Волна перехлестнула через борт и ударила их по ногам. Орлов схватил Илью под мышки и оттащил от пулемета к надстройке. Они уселись на патронные ящики. Теперь, когда Орлов не был занят делом, он стал замечать качку. Он знал, что нельзя смотреть на волны, но взгляд сам возвращался к их пляске. А тут еще снова ожил желудок, собираясь вывернуться наизнанку. Надо было срочно найти какое-нибудь занятие, и он спросил:
– Петровичу помощь не нужна? Из меня, правда, санитар неважный, но~
– Да он близко никого не подпустит! Колдует сам. Там пятеро вроде меня, поцарапанные. А один плох. Три пули в бок, одна в плечо. Не довезем.
– Ты-то откуда знаешь?
– Да я видел, чем его Петрович угощает. Есть у него особый порошок. Сонный. Ладно, Паша, любишь ты ненужные вопросы задавать! Ты лучше ответь, что это за пароход?
– Хороший пароход, - ответил Орлов, торопливо разрезая лимон.
– Крепкий.
– Чей он?
– Теперь - наш.
– И куда мы на нем идем?
– Домой.
Он разжевал крупную дольку, брызнувшую жгучим соком. Стало легче. Орлов встал, держась за скобы на стене надстройки, и подумал, что в такой шторм не мешало бы привязываться, когда находишься на палубе.
Корабль то взбирался на водные горы, то скользил с них вниз. Но сейчас Орлову казалось, что горы эти стали помельче. Или он привык, и уже не замечает их крутизны?
Однако ветер-то оставался все таким же крепким и так же свирепо завывал и свистел в снастях.
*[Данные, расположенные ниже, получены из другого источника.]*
-- ==== Sys2Proof/Machine/FunctionCommands.lean ====
section
/-! DEFINITION. The commands of functions and of the barrier (10, 16). -/
namespace Sys2Proof.Machine

/-- LEADER_DRIVE (R299): the leader has sampled high for 100 beats and drives MSYNC low. -/
def execLeaderDrive (dt : Nat) (s : State) : Out State :=
  .next (s.during dt (fun s =>
    if s.hundredHigh && s.bit' (kLink 0x10) 1 then
      ({ s with barrier := { s.barrier with drive := true } }).setBit (kLink 0x14) 2 true
    else s))

/-- BARRIER_REGISTERED (R299, R301, R303): a barrier in the beat in which the timer reaches zero is an arrival. -/
def execBarrierRegistered (dt : Nat) (s : State) : Out State :=
  .next (s.during dt (fun s =>
    let inTime : Bool := match s.barrier.due with | some d => decide (s.beat ≤ d) | none => true
    if s.hundredHigh && inTime then
      let s := { s with barrier := { s.barrier with at_ := some s.beat } }
      (s.setReg (kLink 0x15) (s.cclkCount - s.ccount % 12)).setBit (kLink 0x14) 2 false
    else s))

/-- BARRIER_ACTION (R302): beat b + DB. -/
def execBarrierAction (dt : Nat) (s : State) : Out State :=
  .next (s.during dt (fun s =>
    match s.barrier.at_ with
    | none => s
    | some b =>
      let go := b + s.reg (kLink 0x12)
      if go ≤ s.beat then
        let n := s.alignS + 5 * go
        let c := s.alignC + 12 * go
        let s := if s.bit' (kLink 0x10) 2 then s.realign n c else s
        let s := forEach (s.barrier.fns.filter (fun f => s.fn f == .stopped)) s (fun f s => s.enterFn n c f)
        s.endArmed.addReg (kLink 0x18) 1
      else s))

/-- BARRIER_TIMEOUT (R301). -/
def execBarrierTimeout (dt : Nat) (s : State) : Out State :=
  .next (s.during dt (fun s =>
    match s.barrier.armed, s.barrier.at_, s.barrier.due with
    | true, none, some d =>
      if d < s.beat then
        let s := (s.endArmed.setBit (kLink 0x14) 3 true).addReg (kLink 0x19) 1
        s.count 0x2904 7
      else s
    | _, _, _ => s))

/-- FUNCTION_STOPPED (R410). -/
def execFunctionStopped (dt : Nat) (f : Nat) (s : State) : Out State :=
  .next (s.during dt (fun t =>
    if t.fn f = .stopping then t.finishStop f else t))

/-- PORT_CLOCK_LOSS (11 R322): the detector falls; a RUNNING stream enters FAULTED and gives its allotment back. -/
def execPortClockLoss (dt : Nat) (p : Fin 36) (s : State) : Out State :=
  .next (s.during dt (fun s =>
    if s.bit' (kPort p 0x0C) 15 then
      let s := (s.setBit (kPort p 0x0C) 15 false).setReg (kPort p 0x0D) 0
      let q := s.streamOf p
      if s.running (fStream q) then (s.ifeLeaves q).streamFaults q else s
    else s))

/-- FLAT_FIELD_COPY_COMPLETE (12 R349). -/
def execFlatFieldCopyComplete (dt : Nat) (p : Fin 36) (s : State) : Out State :=
  .next (s.during dt (fun s =>
    if (s.ife p).copying then
      let s := s.catchAll
      ((s.copyTable p).setIfe p { s.ife p with copying := false }).tryLaunches
    else s))

/-- MODEL_ENTRY_LOADED (09 R274, R275): the job's contexts start, or a set that waits for it enters. -/
def execModelEntryLoaded (dt : Nat) (job : Fin 64) (s : State) : Out State :=
  .next (s.during dt (fun s =>
    if (s.job job).loading then
      let s := (s.catchAll).markLoaded job
      if s.running (fJob job) then s.launch job s.cclk else s.tryLaunches
    else s))

/-- ENABLE_COMPLETE (R411). -/
def execEnableComplete (dt : Nat) (f : Nat) (s : State) : Out State :=
  .next (s.during dt (fun s =>
    if s.fn f = .off ∧ s.pend f then
      let s := (s.setFn f .stopped).setPend f false
      match fnOf f with
      | some (.net p) => s.doze p
      | _ => s
    else s))

end Sys2Proof.Machine
end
Но волны и в самом деле уже не вздымались выше борта. И цвет их изменился - если раньше они были словно бутылочное зеленое стекло в белых трещинах пены, то теперь стали матовыми, оливковыми, и все чаще мелькали желтые и бурые лохмотья водорослей.
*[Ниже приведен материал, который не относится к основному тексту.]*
-- ==== Sys2Proof/Machine/WriteCommands.lean ====
section
/-! DEFINITION. The commands that are writes of one dictionary entry through a route (16 R407): each writes its entry, under
the checks and with the effect of Dictionary. -/
namespace Sys2Proof.Machine

/-- A command that writes `data` to one entry through route `r`. -/
def State.put (s : State) (r : Route) (dt ix sub : Nat) (data : Bytes) : Out State :=
  .next (s.via r dt (fun s => s.through r ix sub data))

/-- DICTIONARY_WRITE (R408): one entry, or an object by complete access. -/
def execDictionaryWrite (dt : Nat) (r : Route) (index : BitVec 16) (sub : BitVec 8) (complete : Bool) (data : Bytes) (s : State) :
    Out State :=
  .next (s.via r dt (fun s =>
    if s.mute r then s else (s.writeAny r index.toNat sub.toNat complete data).sentOver r))

/-- ENCODER_CONFIG_WRITE (R38). -/
def execEncoderConfigWrite (dt : Nat) (r : Route) (e : Fin 4) (sub : Nat) (data : Bytes) (s : State) : Out State :=
  s.put r dt (0x2100 + e) sub data

/-- COMPARE_ARM (R56). -/
def execCompareArm (dt : Nat) (r : Route) (n : Fin 32) (s : State) : Out State := s.put r dt (0x2120 + n) 4 (leBytes 1 1)

/-- COMPARE_DISARM (R56). -/
def execCompareDisarm (dt : Nat) (r : Route) (n : Fin 32) (s : State) : Out State := s.put r dt (0x2120 + n) 4 (leBytes 1 2)

/-- COMPARE_VALUE_WRITE (R56). -/
def execCompareValueWrite (dt : Nat) (r : Route) (n : Fin 32) (value : BitVec 48) (s : State) : Out State :=
  s.put r dt (0x2120 + n) 2 (leBytes 6 value.toNat)

/-- WINDOW_ARM (R58). -/
def execWindowArm (dt : Nat) (r : Route) (w : Fin 64) (s : State) : Out State := s.put r dt (0x2140 + w) 5 (leBytes 1 1)

/-- WINDOW_DISARM (R58). -/
def execWindowDisarm (dt : Nat) (r : Route) (w : Fin 64) (s : State) : Out State := s.put r dt (0x2140 + w) 5 (leBytes 1 2)

/-- TIMER_LOAD_WRITE (R65). -/
def execTimerLoadWrite (dt : Nat) (r : Route) (t : Fin 16) (value : BitVec 32) (s : State) : Out State :=
  s.put r dt 0x2180 (0x11 + t) (leBytes 4 value.toNat)

/-- POOL_SIZE_WRITE (R211). -/
def execPoolSizeWrite (dt : Nat) (r : Route) (sub : Nat) (value : BitVec 16) (s : State) : Out State :=
  s.put r dt 0x2500 sub (leBytes 2 value.toNat)

/-- WIDE_MODE_ENTER (R213). -/
def execWideModeEnter (dt : Nat) (r : Route) (s : State) : Out State := s.put r dt 0x2500 0x27 (leBytes 1 1)

/-- WIDE_MODE_EXIT (R213). -/
def execWideModeExit (dt : Nat) (r : Route) (s : State) : Out State := s.put r dt 0x2500 0x27 (leBytes 1 0)

/-- DETERMINISM_WRITE (R288). -/
def execDeterminismWrite (dt : Nat) (r : Route) (value : BitVec 8) (s : State) : Out State :=
  s.put r dt 0x2010 1 (leBytes 1 value.toNat)

/-- CREATE (R228). -/
def execCreate (dt : Nat) (r : Route) (b : Fin 16) (s : State) : Out State := s.put r dt (0x2B00 + b) 4 (leBytes 1 1)

/-- DELETE (R228). -/
def execDelete (dt : Nat) (r : Route) (b : Fin 16) (s : State) : Out State := s.put r dt (0x2B00 + b) 4 (leBytes 1 2)

/-- PIN (R276), with the model ID of 2560h.05h. -/
def execPin (dt : Nat) (r : Route) (s : State) : Out State := s.put r dt 0x2560 4 (leBytes 1 1)

/-- UNPIN (R276), with the model ID of 2560h.05h. -/
def execUnpin (dt : Nat) (r : Route) (s : State) : Out State := s.put r dt 0x2560 4 (leBytes 1 2)

/-- PRELOAD (R276), with the model ID of 2560h.05h. -/
def execPreload (dt : Nat) (r : Route) (s : State) : Out State := s.put r dt 0x2560 4 (leBytes 1 3)

/-- REMOVE (R276), with the model ID of 2560h.05h. -/
def execRemove (dt : Nat) (r : Route) (s : State) : Out State := s.put r dt 0x2560 4 (leBytes 1 4)

/-- FLUSH (R276). -/
def execFlush (dt : Nat) (r : Route) (s : State) : Out State := s.put r dt 0x2560 4 (leBytes 1 5)

/-- BARRIER_ARM (R300). -/
def execBarrierArm (dt : Nat) (r : Route) (s : State) : Out State := s.put r dt 0x2730 0x11 (leBytes 1 1)

/-- BARRIER_DISARM (R298). -/
def execBarrierDisarm (dt : Nat) (r : Route) (s : State) : Out State := s.put r dt 0x2730 0x11 (leBytes 1 2)

/-- DESKEW (R310). -/
def execDeskew (dt : Nat) (r : Route) (p : Fin 36) (s : State) : Out State := s.put r dt (0x2200 + p) 0x0B (leBytes 1 1)

/-- I2C_WRITE (R326, R327): a record of the dictionary, or of the context in a slot through its port. -/
def execI2cWrite (dt : Nat) (r : Option Route) (k : Fin 12) (core : Fin 6) (slot : Fin 4) (record : Bytes) (s : State) :
    Out State :=
  match r with
  | some r => s.put r dt (0x2230 + k) 4 record
  | none => .next (s.during dt (fun s => s.sccFromSlot k core slot record))

/-- I2C_WRITE_READ (R326, R327): a record of the dictionary, or of the context in a slot through its port. -/
def execI2cWriteRead (dt : Nat) (r : Option Route) (k : Fin 12) (core : Fin 6) (slot : Fin 4) (record : Bytes) (s : State) :
    Out State :=
  match r with
  | some r => s.put r dt (0x2230 + k) 4 record
  | none => .next (s.during dt (fun s => s.sccFromSlot k core slot record))

/-- SPI_TRANSFER (R326, R327): a record of the dictionary, or of the context in a slot through its port. -/
def execSpiTransfer (dt : Nat) (r : Option Route) (k : Fin 12) (core : Fin 6) (slot : Fin 4) (record : Bytes) (s : State) :
    Out State :=
  match r with
  | some r => s.put r dt (0x2230 + k) 4 record
  | none => .next (s.during dt (fun s => s.sccFromSlot k core slot record))

/-- MANUAL_OUTPUT_WRITE (R386). -/
def execManualOutputWrite (dt : Nat) (r : Route) (value : BitVec 16) (s : State) : Out State :=
  s.put r dt 0x2630 2 (leBytes 2 value.toNat)

/-- DEBOUNCE_WRITE (R393). -/
def execDebounceWrite (dt : Nat) (r : Route) (sub : Nat) (value : BitVec 32) (s : State) : Out State :=
  s.put r dt 0x2640 sub (leBytes 4 value.toNat)

/-- ENABLE. -/
def execEnable (dt : Nat) (r : Route) (f : Nat) (s : State) : Out State := s.put r dt 0x2020 f (leBytes 4 0x100)

/-- DISABLE. -/
def execDisable (dt : Nat) (r : Route) (f : Nat) (s : State) : Out State := s.put r dt 0x2020 f (leBytes 4 0x200)

/-- START. -/
def execStart (dt : Nat) (r : Route) (f : Nat) (s : State) : Out State := s.put r dt 0x2020 f (leBytes 4 0x300)

/-- STOP. -/
def execStop (dt : Nat) (r : Route) (f : Nat) (s : State) : Out State := s.put r dt 0x2020 f (leBytes 4 0x400)

/-- CLEAR. -/
def execClear (dt : Nat) (r : Route) (f : Nat) (s : State) : Out State := s.put r dt 0x2020 f (leBytes 4 0x500)

/-- CLAIM. -/
def execClaim (dt : Nat) (r : Route) (f : Nat) (s : State) : Out State := s.put r dt 0x2020 f (leBytes 4 0x600)

/-- RELEASE. -/
def execRelease (dt : Nat) (r : Route) (f : Nat) (s : State) : Out State := s.put r dt 0x2020 f (leBytes 4 0x700)

/-- Bytes of a set command. -/
def setBytes (code : Nat) (fs : List Nat) : Bytes := leBytes 1 code ++ fs.flatMap (leBytes 1)

/-- SET_START (R417). -/
def execSetStart (dt : Nat) (r : Route) (fs : List Nat) (s : State) : Out State := s.put r dt 0x2020 0xF2 (setBytes 3 fs)

/-- SET_STOP (R417). -/
def execSetStop (dt : Nat) (r : Route) (fs : List Nat) (s : State) : Out State := s.put r dt 0x2020 0xF2 (setBytes 4 fs)

/-- EXTERNAL_OFFSET (R462). -/
def execExternalOffset (dt : Nat) (r : Route) (offset : BitVec 64) (s : State) : Out State :=
  s.put r dt 0x2710 0x27 (leBytes 8 offset.toNat)

/-- POWER_REQUEST (R466). -/
def execPowerRequest (dt : Nat) (r : Route) (value : BitVec 8) (s : State) : Out State :=
  s.put r dt 0x2800 1 (leBytes 1 value.toNat)

/-- INSTALL_OWNER_KEY (R473), with the record of 2810h.03h. -/
def execInstallOwnerKey (dt : Nat) (r : Route) (s : State) : Out State := s.put r dt 0x2810 2 (leBytes 1 1)

/-- REVOKE_OWNER_KEY (R473), with the record of 2810h.03h. -/
def execRevokeOwnerKey (dt : Nat) (r : Route) (s : State) : Out State := s.put r dt 0x2810 2 (leBytes 1 2)

/-- INSTALL_CONTENT_KEY (R473), with the record of 2810h.03h. -/
def execInstallContentKey (dt : Nat) (r : Route) (s : State) : Out State := s.put r dt 0x2810 2 (leBytes 1 3)

/-- ERASE_CONTENT_KEY (R473), with the record of 2810h.03h. -/
def execEraseContentKey (dt : Nat) (r : Route) (s : State) : Out State := s.put r dt 0x2810 2 (leBytes 1 4)

/-- LOCK (R473), with the record of 2810h.03h. -/
def execLock (dt : Nat) (r : Route) (s : State) : Out State := s.put r dt 0x2810 2 (leBytes 1 5)

/-- RETIRE (R473), with the record of 2810h.03h. -/
def execRetire (dt : Nat) (r : Route) (s : State) : Out State := s.put r dt 0x2810 2 (leBytes 1 6)

/-- RAISE_VERSION (R473), with the record of 2810h.03h. -/
def execRaiseVersion (dt : Nat) (r : Route) (s : State) : Out State := s.put r dt 0x2810 2 (leBytes 1 7)

/-- JOB_IMAGE_WRITE (R477). -/
def execJobImageWrite (dt : Nat) (r : Route) (job : Fin 64) (container : Bytes) (s : State) : Out State :=
  s.put r dt (0x2510 + job) 2 container

/-- FIRMWARE_CONTAINER_WRITE (R477). -/
def execFirmwareContainerWrite (dt : Nat) (r : Route) (container : Bytes) (s : State) : Out State :=
  s.put r dt 0x2810 0x0B container

/-- DEBUG_LEVEL_REQUEST (R481). -/
def execDebugLevelRequest (dt : Nat) (r : Route) (value : BitVec 8) (s : State) : Out State :=
  s.put r dt 0x2820 1 (leBytes 1 value.toNat)

/-- DEBUG_TOKEN (R481). -/
def execDebugToken (dt : Nat) (r : Route) (token : Bytes) (s : State) : Out State := s.put r dt 0x2820 4 token

end Sys2Proof.Machine
end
«Берег близко», - понял Орлов.
– Землей пахнет, - произнес Илья.
– К островам идем. Прятаться. Значит, дело серьезное. То-то меня так выворачивало.
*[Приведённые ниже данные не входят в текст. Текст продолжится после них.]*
-- ==== Sys2Proof/Certificates/Slice0/Obligations.lean ====
section
/-! DEFINITION. The statements about the module, chapter by chapter. -/

open Sys2Proof Sys2Proof.Machine

/-! Steps. -/

/-- A step takes the command at the front of the queue and executes it with the queue's rest; on an empty queue one SCLK cycle
passes. Time that passes carries the waiting effects out that come before the command, each in its own instant, and nothing else.
Choices of the model in it: log 118, 119. -/
def Obligations.StepExecutesTheFrontCommand : Prop :=
  (∀ (s : State) (c : Instr) (cs : List Instr), s.pending = c :: cs → step s = exec c { s with pending := cs })
  ∧ (∀ s : State, s.pending = [] → step s = .next (s.wait 12))
  ∧ (∀ (s : State) (dt : Nat), (∀ l ∈ s.later, ¬ l.due (s.time + dt)) → s.wait dt = s.atTime (s.time + dt))
  ∧ (∀ (s : State) (dt : Nat) (l : Later) (ls : List Later), s.later = l :: ls → l.due (s.time + dt) →
    (let t := (({ s with later := ls }).atTime (max s.time l.tick)).perform l.act
     (∀ m ∈ t.later, ¬ m.due (s.time + dt)) → s.wait dt = s.sealed (t.atTime (s.time + dt))))

/-- The units of the cores work in their own cycles, up to one that a command or an instant names: of the registers they change only
those of their counts, no context enters, leaves, goes on or is signalled by it, and nothing of jobs, the hub, the links, the pools
or the other blocks changes. Choices of the model in it: log 57, 119. -/
def Obligations.UnitsWorkLeavesTheRestAlone : Prop :=
  ∀ (s t : State) (stop : Nat), t = s.catchTo stop →
    OnlyRegs workSpans s t ∧ KeepsLater s t ∧ t.time = s.time ∧ t.grade = s.grade ∧ t.pending = s.pending ∧ t.doms = s.doms
    ∧ t.ext.bad = s.ext.bad ∧ t.encs = s.encs ∧ t.domains = s.domains ∧ t.trigs = s.trigs ∧ t.wins = s.wins ∧ t.timers = s.timers
    ∧ t.cmps = s.cmps ∧ t.groups = s.groups ∧ t.chans = s.chans ∧ t.field = s.field ∧ t.ports = s.ports ∧ t.sccs = s.sccs
    ∧ t.nets = s.nets ∧ t.ptp = s.ptp ∧ t.writebacks = s.writebacks ∧ t.walkers = s.walkers ∧ t.allots = s.allots
    ∧ t.cache = s.cache ∧ t.images = s.images ∧ t.models = s.models ∧ t.pins = s.pins ∧ t.regions = s.regions ∧ t.jobs = s.jobs
    ∧ t.incs = s.incs ∧ t.tgts = s.tgts ∧ t.kept = s.kept ∧ t.hub = s.hub ∧ t.hubWaits = s.hubWaits ∧ t.linkUse = s.linkUse
    ∧ t.banks = s.banks ∧ t.ifes = s.ifes ∧ t.intakes = s.intakes ∧ t.engines = s.engines ∧ t.power = s.power ∧ t.fuses = s.fuses
    ∧ t.flash = s.flash ∧ t.tap = s.tap ∧ t.barrier = s.barrier ∧ t.hsp = s.hsp ∧ t.ec = s.ec ∧ t.launches = s.launches
    ∧ (∀ k, (t.ctx? k).isSome = (s.ctx? k).isSome)
    ∧ ∀ k x y, s.ctx? k = some x → t.ctx? k = some y →
        y.core = x.core ∧ y.inc = x.inc ∧ y.slot = x.slot ∧ y.place = x.place ∧ y.pos = x.pos ∧ y.entry = x.entry ∧ y.work = x.work
        ∧ y.waiting = x.waiting ∧ y.sems = x.sems ∧ y.held = x.held ∧ y.credits = x.credits ∧ y.forced = x.forced

/-! Line time (02). -/

/-- A change of the filtered levels that decodes to a count moves the raw count by 1, sets DIR and the levels, times the count
against the last one, and registers its event (R33); one that changes both levels in a quadrature mode registers no count, sets
ILL, is counted, and its levels become the reference (R35). Levels that the glitch filter cannot yet pass do not come about (R34).
Choices of the model in it: log 14, 120. -/
def Obligations.EncoderLevelsDecodeToCounts : Prop :=
  (∀ (s w : State) (dt : Nat) (e : Fin 4) (a b rev : Bool), w = s.wait dt → w.up = true → w.filterPasses e a b = true →
    decodeAB (w.encCfg e) (w.bit' (kEnc e 6) 0) (w.bit' (kEnc e 6) 1) a b = .count rev →
    Leads (.encoderCount dt e a b) s (fun t =>
      t.reg (kEnc e 2) = (w.reg (kEnc e 2) + (if rev then 2 ^ 32 - 1 else 1)) % 2 ^ 32
      ∧ t.bit' (kEnc e 6) 0 = a ∧ t.bit' (kEnc e 6) 1 = b ∧ t.bit' (kEnc e 6) 3 = rev
      ∧ (∀ l, (w.enc e).lastCount = some l →
          t.reg (kEnc e 5) = min 0xFFFFFFFF (16 * (w.sclk - l)) ∧ (w.sclk - l < 25 → t.bit' (kEnc e 6) 6 = true))
      ∧ t.Raised (evCount e) w.sclk
      ∧ OnlyRegs ([at1 (kEnc e 2), at1 (kEnc e 5), at1 (kEnc e 6)] ++ countSpans) w t ∧ SameMem w t))
  ∧ (∀ (s w : State) (dt : Nat) (e : Fin 4) (a b : Bool), w = s.wait dt → w.up = true → w.filterPasses e a b = true →
    1 ≤ bits (w.encCfg e) 2 0 → bits (w.encCfg e) 2 0 ≤ 3 →
    a = (!w.bit' (kEnc e 6) 0) → b = (!w.bit' (kEnc e 6) 1) →
    Leads (.illegalTransition dt e a b) s (fun t =>
      t.bit' (kEnc e 6) 4 = true ∧ t.bit' (kEnc e 6) 0 = a ∧ t.bit' (kEnc e 6) 1 = b
      ∧ t.reg (key 0x2900 1) = satAdd 32 (w.reg (key 0x2900 1)) 1
      ∧ t.reg (kEnc e 2) = w.reg (kEnc e 2) ∧ (∀ d : Fin 4, t.lpos d = w.lpos d ∧ t.hpos d = w.hpos d)
      ∧ t.later = w.later ∧ OnlyRegs [at1 (kEnc e 6), counterSpan] w t ∧ SameMem w t))
  ∧ (∀ (s w : State) (dt : Nat) (e : Fin 4) (a b : Bool), w = s.wait dt → w.filterPasses e a b = false →
    Leads (.encoderCount dt e a b) s (fun t => t = w) ∧ Leads (.illegalTransition dt e a b) s (fun t => t = w))

/-- A registered count moves the position of every domain that it feeds and that applies counts: in HOLD a reverse count adds
to the reverse debt and leaves LPOS, a forward count pays the debt off before it advances LPOS, and HPOS goes with LPOS (R41);
in TRACK LPOS follows the counts and HPOS is the highest LPOS (R42). What an advance reaches is registered in the next cycle. The
generator's counts are forward counts, when they are due (R40). Choices of the model in it: log 14. -/
def Obligations.CountsMoveTheLinePosition : Prop :=
  (∀ (s w : State) (dt : Nat) (e d : Fin 4) (a b rev : Bool), w = s.wait dt → w.up = true → w.filterPasses e a b = true →
    decodeAB (w.encCfg e) (w.bit' (kEnc e 6) 0) (w.bit' (kEnc e 6) 1) a b = .count rev →
    w.field' (key (0x2108 + d) 1) 2 0 = e → w.appliesCounts d w.sclk = true →
    Leads (.encoderCount dt e a b) s (fun t => Counted w t d rev))
  ∧ (∀ (s w : State) (dt : Nat) (d : Fin 4), w = s.wait dt → w.up = true →
    w.field' (key (0x2108 + d) 1) 2 0 = 4 → w.appliesCounts d w.sclk = true → w.genDue d ≤ w.sclk →
    Leads (.generatorCount dt d) s (fun t =>
      Counted w t d false ∧ (t.domain d).genCounts = (w.domain d).genCounts + 1
      ∧ OnlyRegs countSpans w t ∧ SameMem w t))

/-- A settled Z edge of the chosen polarity latches the raw count, is counted and registers its event, and counts of a revolution
that differ from the configured number set ZERR (R36). An encoder whose input fails sets its fault bits, is counted, and takes
every RUNNING domain that it feeds to FAULTED (R43, R398); the end of the fault clears the present bit alone.
Choices of the model in it: log 14. -/
def Obligations.ZEdgesAndInputFaultsAreRegistered : Prop :=
  (∀ (s w : State) (dt : Nat) (e : Fin 4) (rising : Bool), w = s.wait dt → w.up = true → w.settled e (w.enc e).zAt = true →
    bits (w.encCfg e) 7 6 = (if rising then 1 else 2) →
    Leads (.zEdge dt e rising) s (fun t =>
      t.reg (kEnc e 3) = w.reg (kEnc e 2) % 2 ^ 32 ∧ t.reg (kEnc e 4) = (w.reg (kEnc e 4) + 1) % 2 ^ 32
      ∧ t.bit' (kEnc e 6) 2 = rising ∧ t.bit' (kEnc e 6) 5 = (w.bit' (kEnc e 6) 5 || w.zBad e)
      ∧ (w.zBad e = true → t.reg (key 0x2900 2) = satAdd 32 (w.reg (key 0x2900 2)) 1)
      ∧ t.Raised (evZ e) w.sclk
      ∧ OnlyRegs [at1 (kEnc e 3), at1 (kEnc e 4), at1 (kEnc e 6), counterSpan] w t ∧ SameMem w t))
  ∧ (∀ (s w : State) (dt : Nat) (e : Fin 4), w = s.wait dt → w.up = true → bits (w.encCfg e) 2 0 ≠ 0 →
    w.bit' (key 0x2640 0x18) e = false →
    Leads (.encoderInputFault dt e) s (fun t =>
      t.bit' (key 0x2640 0x18) e = true ∧ t.bit' (key 0x2640 0x18) (8 + e) = true
      ∧ t.reg (key 0x2900 8) = satAdd 32 (w.reg (key 0x2900 8)) 1
      ∧ (∀ d : Fin 4, t.fn (fDomain d) =
          if w.field' (key (0x2108 + d) 1) 2 0 = e ∧ w.running (fDomain d) = true then .faulted else w.fn (fDomain d))
      ∧ OnlyRegs ([at1 (key 0x2640 0x18), counterSpan] ++ (upTo 4).map (fun d => at1 (key 0x2020 (fDomain d)))) w t
      ∧ SameMem w t))
  ∧ (∀ (s w : State) (dt : Nat) (e : Fin 4), w = s.wait dt → w.up = true →
    Leads (.encoderFaultEnd dt e) s (fun t =>
      t.bit' (key 0x2640 0x18) e = false ∧ t.bit' (key 0x2640 0x18) (8 + e) = w.bit' (key 0x2640 0x18) (8 + e)
      ∧ OnlyRegs [at1 (key 0x2640 0x18)] w t ∧ SameMem w t))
– Я думал, что при сильном шторме суда, наоборот, уходят в открытое море, подальше от берега, - сказал Орлов.
– Смотря какой берег. И смотря какой шторм. А если ураган, то от него нигде не укроешься. Но лучше быть выброшенным на берег, чем кормить рыб. По крайней мере, есть надежда, что похоронят по-человечески.
26
Если верить газетам, война с Испанией была нужна американскому народу, чтобы утолить его жажду мести за взорванный броненосец «Мэн».
Ни одна комиссия не обнаружила признаков диверсии. Испанцы добросовестно пытались спасти погибающих моряков. И похоронили их с воинскими почестями - вся Гавана вышла на улицы, провожая траурную процессию.
Но общественное мнение Соединенных Штатов было неумолимо. «Помни о „Мэне“! Отомсти!» - кричали плакаты на каждом углу. И, подчиняясь общественному мнению, президент-республиканец Мак-Кинли объявил Испании войну.